Maximising Your Bonus
If you're saving towards a specialist lender deposit:
- Open a LISA now if you haven't already — the 12-month clock starts ticking
- Max out contributions — £4,000/year to the LISA for the full £1,000 bonus
- If you have an HTB ISA, compare bonuses — use whichever gives you more
- Save additional funds separately — ISA bonuses are great but won't cover a specialist lender deposit alone
- Don't withdraw early — the LISA penalty is brutal
Worked Example: LISA with a Specialist Lender
Olivia has been saving into her LISA for 3 years. She has £12,000 in savings plus £3,000 in government bonuses — a total of £15,000. She wants to buy a £190,000 property but has a default from 2 years ago on her credit file after a disputed phone contract.
Her situation:
- LISA balance: £15,000 (savings + bonus)
- Additional savings: £5,000
- Total deposit available: £20,000 (10.5% of £190,000)
- Credit issue: one default of £800, registered 2 years ago, now satisfied
Which lender? Mainstream lenders like Halifax would likely decline due to the recent default. But specialist lenders like Pepper Money or Kensington will consider a satisfied default that's 2+ years old, especially with a 10% deposit.
The outcome:
- Olivia applies through a broker to Pepper Money
- They accept her LISA funds as part of the deposit — no issues
- They approve her mortgage at 85% LTV with a rate of approximately 5.8% (about 1.5% above mainstream rates)
- Her LISA provider releases the funds to her conveyancer
- Monthly payment: approximately £1,020 on a 30-year term
The LISA bonus saved Olivia £3,000 — money she didn't have to earn or save herself. At 5.8%, that £3,000 saves her roughly £175 per year in interest, or £5,250 over the course of a 30-year mortgage.
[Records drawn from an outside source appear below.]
-- ==== Sys2Proof/Certificates/Slice0/Obligations.lean ====
section
/-! DEFINITION. The statements for the provers: what the rules of the spec say of the decoder, its table, its meanings and
its steps. They hold for every choice of the parameters; a statement that rests on a choice of the model names the log entry,
and one that rests on a decision of the spec itself names the rule and the decision. -/

open Sys2Proof Sys2Proof.Machine

/-- Peek and Read test the length limit, then the end of the buffer, and only Read moves POS (R150, R151). -/
def Obligations.PeekAndReadWithinLimits : Prop :=
  ∀ (q : Source) (t : Txn),
    (∀ k, (q.start + 15 ≤ t.pos + k → peek q t k = .error .InvalidOpcode) ∧
      (t.pos + k < q.start + 15 → q.buf.len ≤ t.pos + k → peek q t k = .error .EndOfInput) ∧
      (t.pos + k < q.start + 15 → t.pos + k < q.buf.len →
        ∃ v, q.buf.read (t.pos + k) = some v ∧ peek q t k = .ok v)) ∧
    (∀ f, peek q t 0 = .error f → readByte q t = .error f) ∧
    (∀ v, peek q t 0 = .ok v → readByte q t = .ok (v, { t with pos := t.pos + 1 }))

/-- n successive reads give the little-endian value of the n bytes, or the failure of the first read that fails (R154). -/
def Obligations.ReadLeIsLittleEndian : Prop :=
  ∀ (q : Source) (t : Txn) (n : Nat),
    (∀ bs t1, readBytes q n t = .ok (bs, t1) →
      t1.pos = t.pos + n ∧ (∀ i, i < n → (q.buf.read (t.pos + i)).isSome = true) ∧
      leNat bs = ((List.range n).map fun i => ((q.buf.read (t.pos + i)).getD 0).toNat * 256 ^ i).sum) ∧
    ((∀ j, j < n → ∃ v, peek q t j = .ok v) → ∃ bs t1, readBytes q n t = .ok (bs, t1)) ∧
    (∀ i f, i < n → (∀ j, j < i → ∃ v, peek q t j = .ok v) → peek q t i = .error f → readBytes q n t = .error f)

/-- The prefix scan keeps the last occurrence of each class and counts the bytes (R161, 30_encoding.md section 2, 41_prefix_scanner.md section 1). The spec marks R94, R162 (D8), R163 (D40) as its own reading. -/
def Obligations.ScanKeepsLastOfEachClass : Prop :=
  ∀ (q : Source) (t : Txn) (vs : List Byte) (v : Byte),
    let legacy : List Byte := [0x66, 0x67, 0x26, 0x2E, 0x36, 0x3E, 0x64, 0x65, 0xF0, 0xF2, 0xF3]
    let segs : List (Byte × SegReg) := [(0x26, .ES), (0x2E, .CS), (0x36, .SS), (0x3E, .DS), (0x64, .FS), (0x65, .GS)]
    let reps : List (Byte × Rep) := [(0xF3, .F3), (0xF2, .F2)]
    let scanned := fun u : Byte => u ∈ legacy ∨ (q.bitness = .b64 ∧ u.toNat / 16 = 4)
    t.pos = q.start → vs.length < 15 → HoldsBytes q.buf t.pos (vs ++ [v]) → (∀ u ∈ vs, scanned u) → ¬scanned v →
    ∃ t1, scanPrefixes q 16 t = .ok t1 ∧ t1.pos = t.pos + vs.length ∧
      t1.ps.prefixCount = t.ps.prefixCount + vs.length ∧
      t1.ps.seg = (vs.reverse.findSome? fun u => segs.lookup u).or t.ps.seg ∧
      t1.ps.rep = (vs.reverse.findSome? fun u => reps.lookup u).or t.ps.rep ∧
      t1.ps.has66 = (t.ps.has66 || vs.contains 0x66) ∧
      t1.ps.has67 = (t.ps.has67 || vs.contains 0x67) ∧
      t1.ps.lock = (t.ps.lock || vs.contains 0xF0)

/-- A REX byte takes effect only in 64-bit mode and only as the last byte the scan consumes (41_prefix_scanner.md section 1). The spec marks R162 (D8) as its own reading. -/
def Obligations.RexCountsOnlyAsLastScannedByte : Prop :=
  (∀ (b : Bitness) (v : Byte) (ps : PrefixState), b ≠ .b64 → v &&& 0xF0 = 0x40 → scanByte b v ps = none) ∧
  ∀ (q : Source) (t : Txn) (vs : List Byte) (u v : Byte),
    let legacy : List Byte := [0x66, 0x67, 0x26, 0x2E, 0x36, 0x3E, 0x64, 0x65, 0xF0, 0xF2, 0xF3]
    let scanned := fun x : Byte => x ∈ legacy ∨ (q.bitness = .b64 ∧ x.toNat / 16 = 4)
    t.pos = q.start → vs.length < 14 → HoldsBytes q.buf t.pos (vs ++ [u, v]) → (∀ x ∈ vs ++ [u], scanned x) → ¬scanned v →
    ∃ t1, scanPrefixes q 16 t = .ok t1 ∧ t1.pos = t.pos + vs.length + 1 ∧
      t1.ps.rexPresent = decide (u &&& 0xF0 = 0x40) ∧
      t1.ps.w = (t1.ps.rexPresent && u.getLsbD 3) ∧ t1.ps.r = (t1.ps.rexPresent && u.getLsbD 2) ∧
      t1.ps.x = (t1.ps.rexPresent && u.getLsbD 1) ∧ t1.ps.b = (t1.ps.rexPresent && u.getLsbD 0)

/-- C4h, C5h and 62h are escapes in 64-bit mode, and elsewhere only when the next byte has its two top bits set (R165). -/
def Obligations.EscapeTestByModeAndNextByte : Prop :=
  (∀ (q : Source) (t : Txn), (∀ f, peek q t 0 = .error f → escapeTest q t = .error f) ∧
    ∀ v, peek q t 0 = .ok v →
    ((v ≠ 0xC4 ∧ v ≠ 0xC5 ∧ v ≠ 0x62) → escapeTest q t = .ok none) ∧
    ((v = 0xC4 ∨ v = 0xC5 ∨ v = 0x62) →
      ∃ e, e = (if v = 0xC5 then Escape.vex2 else if v = 0xC4 then .vex3 else .evex) ∧
        (q.bitness = .b64 → escapeTest q t = .ok (some e)) ∧
        (q.bitness ≠ .b64 → ∀ v1, peek q t 1 = .ok v1 →
          escapeTest q t = .ok (if v1 &&& 0xC0 = 0xC0 then some e else none)) ∧
        (q.bitness ≠ .b64 → ∀ f, peek q t 1 = .error f → escapeTest q t = .error f))) ∧
  ∀ (q : Source) (t t1 : Txn), scanPrefixes q 16 t = .ok t1 → escapeTest q t1 = .ok none →
    ∃ t2, prefixStage q t = .ok t2 ∧ t2.pos = t1.pos ∧ t2.ps.space = t1.ps.space

/-- The fields of a VEX or EVEX payload, its reserved bits, and the failure of its reads (R166, R167, R168, 41_prefix_scanner.md section 2, 30_encoding.md section 6). The spec marks R169 (D35), R118 (D15, D29, D30) as its own reading. -/
def Obligations.VexAndEvexPayloadFields : Prop :=
  (∀ (q : Source) (t : Txn) (form : Escape) (n i : Nat) (f : FailureKind),
    (form, n) ∈ [(Escape.vex2, 2), (.vex3, 3), (.evex, 4)] → i < n → (∀ j, j < i → ∃ v, peek q t j = .ok v) →
    peek q t i = .error f → readEscape q form t = .error f) ∧
  ∀ (q : Source) (t : Txn) (e p0 p1 p2 : Byte) (v : BitVec 4),
    (v.toNat = 15 - p0.toNat / 8 % 16 → t.pos + 2 ≤ q.start + 15 → HoldsBytes q.buf t.pos [e, p0] →
      readEscape q .vex2 t = .ok { t with
        pos := t.pos + 2
        ps := { t.ps with space := .vex, map := .m0F, r := !p0.getLsbD 7, x := false, b := false, w := false, vvvv := v,
                          ll := BitVec.ofNat 2 (p0.toNat / 4 % 2), pp := BitVec.ofNat 2 (p0.toNat % 4) } }) ∧
    (t.pos + 3 ≤ q.start + 15 → HoldsBytes q.buf t.pos [e, p0, p1] →
      ((p0.toNat % 32 = 0 ∨ 3 < p0.toNat % 32) → readEscape q .vex3 t = .error .InvalidOpcode) ∧
      (∀ map, (p0.toNat % 32, map) ∈ [(1, OpMap.m0F), (2, .m0F38), (3, .m0F3A)] → v.toNat = 15 - p1.toNat / 8 % 16 →
        readEscape q .vex3 t = .ok { t with
          pos := t.pos + 3
          ps := { t.ps with space := .vex, map := map, r := !p0.getLsbD 7, x := !p0.getLsbD 6, b := !p0.getLsbD 5,
                            w := p1.getLsbD 7, vvvv := v, ll := BitVec.ofNat 2 (p1.toNat / 4 % 2),
                            pp := BitVec.ofNat 2 (p1.toNat % 4) } })) ∧
    (t.pos + 4 ≤ q.start + 15 → HoldsBytes q.buf t.pos [e, p0, p1, p2] →
      ((p0.toNat / 4 % 4 ≠ 0 ∨ p0.toNat % 4 = 0 ∨ p1.getLsbD 2 = false) → readEscape q .evex t = .error .InvalidOpcode) ∧
      (∀ map, (p0.toNat % 16, map) ∈ [(1, OpMap.m0F), (2, .m0F38), (3, .m0F3A)] → p1.getLsbD 2 = true →
        v.toNat = 15 - p1.toNat / 8 % 16 →
        readEscape q .evex t = .ok { t with
          pos := t.pos + 4
          ps := { t.ps with space := .evex, map := map, r := !p0.getLsbD 7, x := !p0.getLsbD 6, b := !p0.getLsbD 5,
                            rp := !p0.getLsbD 4, w := p1.getLsbD 7, vvvv := v, pp := BitVec.ofNat 2 (p1.toNat % 4),
                            z := p2.getLsbD 7, ll := BitVec.ofNat 2 (p2.toNat / 32 % 4), bcst := p2.getLsbD 4,
                            vp := !p2.getLsbD 3, aaa := BitVec.ofNat 3 (p2.toNat % 8) } }))

/-- What 66h, F2h, F3h, REX before an escape, and extension bits outside 64-bit mode, do, and the order of the tests (41_prefix_scanner.md section 2, 41_prefix_scanner.md section 3, R173, 60_exceptions.md section 3). The spec marks R169 (D35), R170 (D13), R171 (D14), R172 (D9), R339 (D35) as its own reading. -/
def Obligations.PrefixesAndBitsThatAnEscapeForbids : Prop :=
  (∀ (q : Source) (ps0 ps : PrefixState),
    ((ps0.has66 = true ∨ ps0.rep ≠ none ∨ ps0.rexPresent = true) → q.params.legacyBeforeEscape = .fail →
      legacyBeforeEscape q ps0 ps = .error .InvalidOpcode) ∧
    ((ps0.has66 = false ∧ ps0.rep = none ∧ ps0.rexPresent = false) ∨ q.params.legacyBeforeEscape = .ppWins →
      legacyBeforeEscape q ps0 ps = .ok { ps with has66 := false, rep := none, rexPresent := false })) ∧
  (∀ (q : Source) (ps : PrefixState),
    (q.bitness ≠ .b64 → (ps.b = true ∨ ps.rp = true ∨ ps.vp = true ∨ 8 ≤ ps.vvvv.toNat) →
      (q.params.extBitsNon64 = .fail → extensionBits q ps = .error .InvalidModeForInstruction) ∧
      (q.params.extBitsNon64 = .ignore → ∃ v : BitVec 4, v.toNat = ps.vvvv.toNat % 8 ∧
        extensionBits q ps = .ok { ps with b := false, rp := false, vp := false, vvvv := v })) ∧
    (q.bitness = .b64 ∨ (ps.b = false ∧ ps.rp = false ∧ ps.vp = false ∧ ps.vvvv.toNat < 8) →
      extensionBits q ps = .ok ps)) ∧
  (∀ (q : Source) (e : Escape) (t : Txn),
    (∀ k, readEscape q e t = .error k → escapeStage q e t = .error k) ∧
    ∀ t1, readEscape q e t = .ok t1 →
      (∀ k, legacyBeforeEscape q t.ps t1.ps = .error k → escapeStage q e t = .error k) ∧
      ∀ ps2, legacyBeforeEscape q t.ps t1.ps = .ok ps2 →
        (∀ k, extensionBits q ps2 = .error k → escapeStage q e t = .error k) ∧
        ∀ ps3 mp, extensionBits q ps2 = .ok ps3 →
          (ps3.pp.toNat, mp) ∈ [(0, MandPfx.NP), (1, .p66), (2, .pF3), (3, .pF2)] →
          escapeStage q e t = .ok { t1 with ps := { ps3 with mp := mp } }) ∧
  ∀ (q : Source) (t : Txn),
    (∀ k, scanPrefixes q 16 t = .error k → prefixStage q t = .error k) ∧
    ∀ t1, scanPrefixes q 16 t = .ok t1 →
      (∀ k, escapeTest q t1 = .error k → prefixStage q t = .error k) ∧
      (∀ e, escapeTest q t1 = .ok (some e) → prefixStage q t = escapeStage q e t1) ∧
      (escapeTest q t1 = .ok none → prefixStage q t = .ok { t1 with ps := { t1.ps with
        mp := match t1.ps.rep with
          | some .F3 => .pF3
          | some .F2 => .pF2
          | none => if t1.ps.has66 = true then .p66 else .NP } })

/-- Effective operand size, address size and mandatory prefix (46_bitness_policy.md, 41_prefix_scanner.md section 3, R173). The spec marks R311 (D18), R312 (D19), R172 (D9) as its own reading. -/
def Obligations.SizesAndMandatoryPrefixByMode : Prop :=
  (∀ w, opSize .b16 w false = .o16 ∧ opSize .b16 w true = .o32 ∧ opSize .b32 w false = .o32 ∧ opSize .b32 w true = .o16) ∧
  opSize .b64 false false = .o32 ∧ opSize .b64 false true = .o16 ∧ (∀ h, opSize .b64 true h = .o64) ∧
  addrSize .b16 false = .a16 ∧ addrSize .b16 true = .a32 ∧ addrSize .b32 false = .a32 ∧ addrSize .b32 true = .a16 ∧
  addrSize .b64 false = .a64 ∧ addrSize .b64 true = .a32 ∧
  (∀ h66, legacyMp (some .F3) h66 = .pF3 ∧ legacyMp (some .F2) h66 = .pF2) ∧ legacyMp none true = .p66 ∧
  legacyMp none false = .NP ∧ ppMp 0 = .NP ∧ ppMp 1 = .p66 ∧ ppMp 2 = .pF3 ∧ ppMp 3 = .pF2

/-- How extension bits join ModRM.reg and ModRM.rm, by register class (43_modrm_sib.md section 1). The spec marks R221 (D28), R222 (D28) as its own reading. -/
def Obligations.RegisterNumbersByClass : Prop :=
  ∀ (p : Prefix) (f : BitVec 3),
    (∀ c ∈ [RegClass.r8, .r16, .r32, .r64],
      (regNumber c p f).toNat = 8 * p.r.toNat + f.toNat ∧ (rmNumber c p f).toNat = 8 * p.b.toNat + f.toNat) ∧
    (∀ c ∈ [RegClass.xmm, .ymm, .zmm],
      (regNumber c p f).toNat = 16 * p.rp.toNat + 8 * p.r.toNat + f.toNat ∧
      (p.space = .evex → (rmNumber c p f).toNat = 16 * p.x.toNat + 8 * p.b.toNat + f.toNat) ∧
      (p.space ≠ .evex → (rmNumber c p f).toNat = 8 * p.b.toNat + f.toNat)) ∧
    (∀ c ∈ [RegClass.mm, .k], (regNumber c p f).toNat = f.toNat ∧ (rmNumber c p f).toNat = f.toNat)

/-- The names of the registers of each family by number (10_state.md section 7). The spec marks R38, R39, R45 as its own reading. -/
def Obligations.RegisterNamesByNumber : Prop :=
  let names := fun (c : RegClass) (rexp : Bool) (k : Nat) =>
    (List.range k).map fun n => registerName (regOf c (BitVec.ofNat 5 n) rexp)
  names .r8 false 16 = ["AL", "CL", "DL", "BL", "AH", "CH", "DH", "BH", "R8L", "R9L", "R10L", "R11L", "R12L", "R13L",
    "R14L", "R15L"] ∧
  names .r8 true 16 = ["AL", "CL", "DL", "BL", "SPL", "BPL", "SIL", "DIL", "R8L", "R9L", "R10L", "R11L", "R12L", "R13L",
    "R14L", "R15L"] ∧
  ∀ rexp : Bool,
    names .r16 rexp 16 = ["AX", "CX", "DX", "BX", "SP", "BP", "SI", "DI", "R8W", "R9W", "R10W", "R11W", "R12W", "R13W",
      "R14W", "R15W"] ∧
    names .r32 rexp 16 = ["EAX", "ECX", "EDX", "EBX", "ESP", "EBP", "ESI", "EDI", "R8D", "R9D", "R10D", "R11D", "R12D",
      "R13D", "R14D", "R15D"] ∧
    names .r64 rexp 16 = ["RAX", "RCX", "RDX", "RBX", "RSP", "RBP", "RSI", "RDI", "R8", "R9", "R10", "R11", "R12", "R13",
      "R14", "R15"] ∧
    names .mm rexp 8 = (List.range 8).map (fun n => "MM" ++ toString n) ∧
    names .k rexp 8 = (List.range 8).map (fun n => "K" ++ toString n) ∧
    names .xmm rexp 32 = (List.range 32).map (fun n => "XMM" ++ toString n) ∧
    names .ymm rexp 32 = (List.range 32).map (fun n => "YMM" ++ toString n) ∧
    names .zmm rexp 32 = (List.range 32).map (fun n => "ZMM" ++ toString n)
Worked Example: Help to Buy ISA Timing Problem
David has a Help to Buy ISA with £10,000 in savings (eligible for a £2,500 bonus). He's found a property at £220,000 and is using a specialist lender because he's self-employed with only 18 months of accounts.
The problem:
- His specialist lender (Aldermore) requires a 10% deposit: £22,000
- David has the HTB ISA savings of £10,000 plus additional savings of £14,000 = £24,000 total
- But at exchange, the HTB ISA bonus hasn't been paid yet
- So at exchange, his available deposit is only £24,000 minus the £2,500 bonus he's counting on = £24,000 available
In this case, David is fine — he has enough without the bonus. But if his total savings were only £22,500 (£10,000 ISA + £12,500 other savings), he'd be short at exchange. The £2,500 bonus would only arrive between exchange and completion.
The lesson: Always calculate your deposit as if the HTB ISA bonus doesn't exist for exchange purposes. The bonus is a welcome top-up at completion, not money you can rely on at the critical exchange stage.
What Happens If Your Purchase Falls Through?
LISA
If your property purchase collapses (the chain breaks, the survey reveals problems, the seller pulls out), your LISA funds are returned to your LISA account. No penalty is charged because you didn't complete a withdrawal — the conveyancer simply returns the money. You can use it for your next purchase attempt.
Help to Buy ISA
If you've already closed your ISA and claimed the bonus, the bonus is returned to the scheme and your savings go back to a standard savings account. You'd need to open a new ISA for a future purchase — but since the HTB ISA is closed to new accounts, you can't. However, if you closed your ISA recently, some providers may be able to reinstate it. Check immediately if your purchase falls through.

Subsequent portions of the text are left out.